Bom atom little boy yang dijatuhkan dari pesawat B-29 Superfortress bomber bernama Enola Gay pada 6 Agustus 1945 yang meluluhlantakkan kota Hiroshima serasa tengah dijatuhkan di bumi Indonesia. Bayangkan, agenda pemberantasan korupsi yang tak pernah tuntas selama era reformasi 17 tahun ini tak henti-hentinya mendapat perlawanan sengit. KPK tak pernah jeda dibombardir. Sejak permohonan praperadilan Komjen Budi Gunawan (BG)-Kapolri gagal, tetapi kemudian menjadi Wakapolri-dikabulkan pada pertengahan Februari lalu, praperadilan menjadi senjata serangan balik yang ampuh bagi para tersangka korupsi. KPK pun sudah keok tiga kali. Selain BG, dua tamparan praperadilan lainnya diajukan Ilham Arief Sirajuddin (mantan Wali Kota Makassar) dan Hadi Poernomo yang juga mantan Ketua BPK.

Pemberantasan korupsi memang menjadi agenda bangsa di era reformasi, tetapi praktiknya luar biasa sulit.
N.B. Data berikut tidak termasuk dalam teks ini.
theorem readByte_withImage_outside {a : Nat} (hout : a < c.loadOffset ∨ c.loadOffset + bytes.length ≤ a) :
    Memory.readByte (State.withImage c bytes).memory a = 0 :=
  readByte_writeBytes_outside c.loadOffset bytes wf_nil hout

end WithImage

/-- `load_program` succeeds exactly on an image that fits behind `LOAD_OFFSET`, with the image in the reset state
(R100). -/
theorem loadProgram_eq_loaded_iff {s t : State} {bytes : List Byte} :
    s.loadProgram bytes = .loaded t ↔
      s.config.loadOffset + bytes.length ≤ s.config.memorySize ∧ t = State.withImage s.config bytes := by
  unfold State.loadProgram
  split
  next hlarge => exact ⟨nofun, fun ⟨hfit, _⟩ => absurd hfit (Nat.not_le.mpr hlarge)⟩
  next hfit =>
    exact ⟨fun h => ⟨Nat.not_lt.mp hfit, (LoadResult.loaded.inj h).symm⟩, fun ⟨_, ht⟩ => congrArg _ ht.symm⟩

/-- `load_program` fails on an image that reaches past the end of memory (R100). -/
theorem loadProgram_of_too_large {s : State} {bytes : List Byte}
    (h : s.config.memorySize < s.config.loadOffset + bytes.length) :
    s.loadProgram bytes = .failed .programTooLarge := by
  rw [State.loadProgram, if_pos h]

theorem transact_loadProgram_of_loaded {s t : State} {bytes : List Byte} (h : s.loadProgram bytes = .loaded t) :
    transact s (.loadProgram bytes) = { state := t, reply := .ok, event := none } := by
  simp only [transact, loadReport, h]

theorem transact_loadProgram_of_failed {s : State} {bytes : List Byte}
    (h : s.loadProgram bytes = .failed .programTooLarge) :
    transact s (.loadProgram bytes) = { state := s, reply := .programTooLarge, event := none } := by
  simp only [transact, loadReport, h]

/-- Settles O50: the size check decides, and a load that passes it leaves the image in the reset state. -/
theorem loadProgramChecksResetsAndCopies : Obligations.LoadProgramChecksResetsAndCopies := by
  unfold Obligations.LoadProgramChecksResetsAndCopies
  intro s bytes hlegal
  have ⟨hoffset, _, _⟩ := hlegal
  refine ⟨fun hlarge => ?_, fun hfits => ?_⟩
  · have hfailed : s.loadProgram bytes = .failed .programTooLarge := loadProgram_of_too_large (by omega)
    exact ⟨hfailed, by rw [transact_loadProgram_of_failed hfailed]⟩
  · have hloaded : s.loadProgram bytes = .loaded (State.withImage s.config bytes) :=
      loadProgram_eq_loaded_iff.mpr ⟨by omega, rfl⟩
    refine ⟨_, hloaded, by rw [transact_loadProgram_of_loaded hloaded],
      fun k b => readByte_withImage_getElem? s.config, fun a => readByte_withImage_outside s.config bytes, ?_, rfl⟩
    rw [withImage_clear_memory]
    exact resetValues_ofConfig hlegal

/-- A fetch whose address `a` is in range answers the bytes at `a` and `a + 1` (R35, R36). -/
theorem fetch_toNat_of_pc {s : State} {a : Nat} (hpc : s.pc.toNat = a) (hrange : a + 1 < s.config.memorySize) :
    ∃ w, s.fetch = some w ∧
      w.toNat = (Memory.readByte s.memory a).toNat * 256 + (Memory.readByte s.memory (a + 1)).toNat := by
  subst hpc
  exact ⟨_, fetch_eq_some.mpr ⟨hrange, rfl⟩, wordOfBytes_toNat _ _⟩
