-- ==== Sys2Proof/Machine/Ledger.lean ====
section
/-! DEFINITION. The accumulators: saturating additions and reversals, and the five groups a sale is
counted in (chapter 9). -/

namespace Sys2Proof.Machine

/-- One accumulator moved by `n`, up or down (R164): an addition stops at the top, a reversal leaves a
saturated accumulator and does not pass 0. -/
def accMove (up : Bool) (top x n : Nat) : Nat :=
  if up then (if top < x + n then top else x + n)
  else if top ≤ x then x else x - n

/-- Whether that movement sets the group's saturated mark (R164). -/
def accMarks (up : Bool) (top x n : Nat) : Bool :=
  if up then decide (top < x + n) else decide (x < top ∧ x < n)

def ItemTotals.move (up : Bool) (g d : ItemTotals) : ItemTotals where
  items := accMove up Config.countTop g.items d.items
  weight := accMove up Config.valueTop g.weight d.weight
  count := accMove up Config.countTop g.count d.count
  value := accMove up Config.valueTop g.value d.value
  markdown := accMove up Config.valueTop g.markdown d.markdown
  mark := g.mark || accMarks up Config.countTop g.items d.items ||
    accMarks up Config.valueTop g.weight d.weight || accMarks up Config.countTop g.count d.count ||
    accMarks up Config.valueTop g.value d.value || accMarks up Config.valueTop g.markdown d.markdown

/-- The totals part is all zero (R83): its mark is no accumulator. -/
def ItemTotals.allZero (g : ItemTotals) : Bool :=
  g.items == 0 && g.weight == 0 && g.count == 0 && g.value == 0 && g.markdown == 0

/-- The grand group moved by the accumulators of `d`; the largest wait is kept by comparison (R145). -/
def GrandTotals.move (up : Bool) (g d : GrandTotals) : GrandTotals where
  items := accMove up Config.countTop g.items d.items
  value := accMove up Config.valueTop g.value d.value
  markdown := accMove up Config.valueTop g.markdown d.markdown
  voids := accMove up Config.countTop g.voids d.voids
  voidValue := accMove up Config.valueTop g.voidValue d.voidValue
  unprintedVoids := accMove up Config.countTop g.unprintedVoids d.unprintedVoids
  reprints := accMove up Config.countTop g.reprints d.reprints
  staleSales := accMove up Config.countTop g.staleSales d.staleSales
  forcedCancels := accMove up Config.countTop g.forcedCancels d.forcedCancels
  offlineCancels := accMove up Config.countTop g.offlineCancels d.offlineCancels
  ordersClosed := accMove up Config.countTop g.ordersClosed d.ordersClosed
  ordersAbandoned := accMove up Config.countTop g.ordersAbandoned d.ordersAbandoned
  ordersClosedByDay := accMove up Config.countTop g.ordersClosedByDay d.ordersClosedByDay
  ticketsIssued := accMove up Config.countTop g.ticketsIssued d.ticketsIssued
  ticketsServed := accMove up Config.countTop g.ticketsServed d.ticketsServed
  ticketsSkipped := accMove up Config.countTop g.ticketsSkipped d.ticketsSkipped
  ticketsDiscarded := accMove up Config.countTop g.ticketsDiscarded d.ticketsDiscarded
  waitSeconds := accMove up Config.countTop g.waitSeconds d.waitSeconds
  largestWait := max g.largestWait d.largestWait
  mark := g.mark || accMarks up Config.countTop g.items d.items ||
    accMarks up Config.valueTop g.value d.value ||
    accMarks up Config.valueTop g.markdown d.markdown ||
    accMarks up Config.countTop g.voids d.voids ||
    accMarks up Config.valueTop g.voidValue d.voidValue ||
    accMarks up Config.countTop g.unprintedVoids d.unprintedVoids ||
    accMarks up Config.countTop g.reprints d.reprints ||
    accMarks up Config.countTop g.staleSales d.staleSales ||
    accMarks up Config.countTop g.forcedCancels d.forcedCancels ||
    accMarks up Config.countTop g.offlineCancels d.offlineCancels ||
    accMarks up Config.countTop g.ordersClosed d.ordersClosed ||
    accMarks up Config.countTop g.ordersAbandoned d.ordersAbandoned ||
    accMarks up Config.countTop g.ordersClosedByDay d.ordersClosedByDay ||
    accMarks up Config.countTop g.ticketsIssued d.ticketsIssued ||
    accMarks up Config.countTop g.ticketsServed d.ticketsServed ||
    accMarks up Config.countTop g.ticketsSkipped d.ticketsSkipped ||
    accMarks up Config.countTop g.ticketsDiscarded d.ticketsDiscarded ||
    accMarks up Config.countTop g.waitSeconds d.waitSeconds

def StationTotals.move (up : Bool) (g d : StationTotals) : StationTotals where
  items := accMove up Config.countTop g.items d.items
  value := accMove up Config.valueTop g.value d.value
  labelsPrinted := accMove up Config.countTop g.labelsPrinted d.labelsPrinted
  reprints := accMove up Config.countTop g.reprints d.reprints
  voids := accMove up Config.countTop g.voids d.voids
  unprintedVoids := accMove up Config.countTop g.unprintedVoids d.unprintedVoids
  forcedCancels := accMove up Config.countTop g.forcedCancels d.forcedCancels
  offlineCancels := accMove up Config.countTop g.offlineCancels d.offlineCancels
  mark := g.mark || accMarks up Config.countTop g.items d.items ||
    accMarks up Config.valueTop g.value d.value ||
    accMarks up Config.countTop g.labelsPrinted d.labelsPrinted ||
    accMarks up Config.countTop g.reprints d.reprints ||
    accMarks up Config.countTop g.voids d.voids ||
    accMarks up Config.countTop g.unprintedVoids d.unprintedVoids ||
    accMarks up Config.countTop g.forcedCancels d.forcedCancels ||
    accMarks up Config.countTop g.offlineCancels d.offlineCancels

def OperatorTotals.move (up : Bool) (g d : OperatorTotals) : OperatorTotals where
  items := accMove up Config.countTop g.items d.items
  value := accMove up Config.valueTop g.value d.value
  voids := accMove up Config.countTop g.voids d.voids
  voidValue := accMove up Config.valueTop g.voidValue d.voidValue
  mark := g.mark || accMarks up Config.countTop g.items d.items ||
    accMarks up Config.valueTop g.value d.value || accMarks up Config.countTop g.voids d.voids ||
    accMarks up Config.valueTop g.voidValue d.voidValue

def DepartmentTotals.move (up : Bool) (g d : DepartmentTotals) : DepartmentTotals where
  items := accMove up Config.countTop g.items d.items
  value := accMove up Config.valueTop g.value d.value
  markdown := accMove up Config.valueTop g.markdown d.markdown
  mark := g.mark || accMarks up Config.countTop g.items d.items ||
    accMarks up Config.valueTop g.value d.value ||
    accMarks up Config.valueTop g.markdown d.markdown

/-- What a sale moves in its item group (R165): weight for BY_WEIGHT, count for BY_COUNT. -/
def saleItemDelta (sr : SaleRecord) : ItemTotals where
  items := 1
  weight := if sr.item.mode = .byWeight then sr.quantity else 0
  count := if sr.item.mode = .byCount then sr.quantity else 0
  value := sr.amounts.final
  markdown := sr.amounts.markdown

/-- The item table with one record's totals part changed. -/
def withItemTotals (plu : Nat) (f : ItemTotals → ItemTotals) (items : List ItemRecord) :
    List ItemRecord :=
  items.map fun r => if r.item.plu = plu then { r with totals := f r.totals } else r

def Totals.atGrand (f : GrandTotals → GrandTotals) (t : Totals) : Totals :=
  { t with grand := f t.grand }

def Totals.atStation (p : CounterPort) (f : StationTotals → StationTotals) (t : Totals) : Totals :=
  { t with stations := t.stations.set p (f t.stations[p]) }

def Totals.atOperator (n : Option OperatorNo) (f : OperatorTotals → OperatorTotals) (t : Totals) :
    Totals :=
  match n with
  | none => t
  | some k => { t with operators := t.operators.set k (f t.operators[k]) }

def Totals.atDepartment (n : Nat) (f : DepartmentTotals → DepartmentTotals) (t : Totals) : Totals :=
  { t with departments := modifyEntry t.departments (n - 1) f }

/-- The sale of a sale record added to, or reversed from, its five groups (R165, R167). -/
def moveSale (up : Bool) (sr : SaleRecord) (ret : Retained) : Retained :=
  let f := sr.amounts.final
  let m := sr.amounts.markdown
  { ret with
    items := withItemTotals sr.item.plu (ItemTotals.move up · (saleItemDelta sr)) ret.items
    totals := ret.totals
      |>.atDepartment sr.item.department (DepartmentTotals.move up · { items := 1, value := f, markdown := m })
      |>.atOperator sr.operator (OperatorTotals.move up · { items := 1, value := f })
      |>.atStation sr.station (StationTotals.move up · { items := 1, value := f })
      |>.atGrand (GrandTotals.move up · { items := 1, value := f, markdown := m }) }

/-- Counts raised in the grand group. -/
def countGrand (d : GrandTotals) (ret : Retained) : Retained :=
  { ret with totals := ret.totals.atGrand (GrandTotals.move true · d) }

/-- Counts raised in a station's group. -/
def countStation (p : CounterPort) (d : StationTotals) (ret : Retained) : Retained :=
  { ret with totals := ret.totals.atStation p (StationTotals.move true · d) }

/-- Counts raised in an operator's group. -/
def countOperator (n : Option OperatorNo) (d : OperatorTotals) (ret : Retained) : Retained :=
  { ret with totals := ret.totals.atOperator n (OperatorTotals.move true · d) }

/-- Some group of the totals carries its mark. -/
def Totals.anyMark (t : Totals) : Bool :=
  t.grand.mark || t.stations.toList.any (·.mark) || t.operators.toList.any (·.mark) ||
    t.departments.toList.any (·.mark)

end Sys2Proof.Machine
end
Sebab, musuh utama pemberantasan korupsi tak lain adalah penyelenggara negara, baik di eksekutif, legislatif, maupun yudikatif. Ini deviatif mengingat demokrasi menuntut transparansi dan akuntabilitas. Kata ilmuwan politik, Mark E Warren (What Does Corruption Mean in Democracy?, 2004) korupsi adalah defisit demokrasi karena merusak kultur, membuat inefisiensi, juga memperlebar jurang ketidakpercayaan. Di eksekutif, korupsi ditandai perilaku pejabat yang menyimpang dari norma, hukum, dan aspirasi masyarakat. Mereka hanya mencari keuntungan. Di legislatif, perilaku korup lewat kebijakan curang tidak sesuai harapan masyarakat. Perilaku koruptif di yudikatif karena putusan didasari motif dan kepentingan, bukan dalil hukum yang argumentatif dan demi keadilan.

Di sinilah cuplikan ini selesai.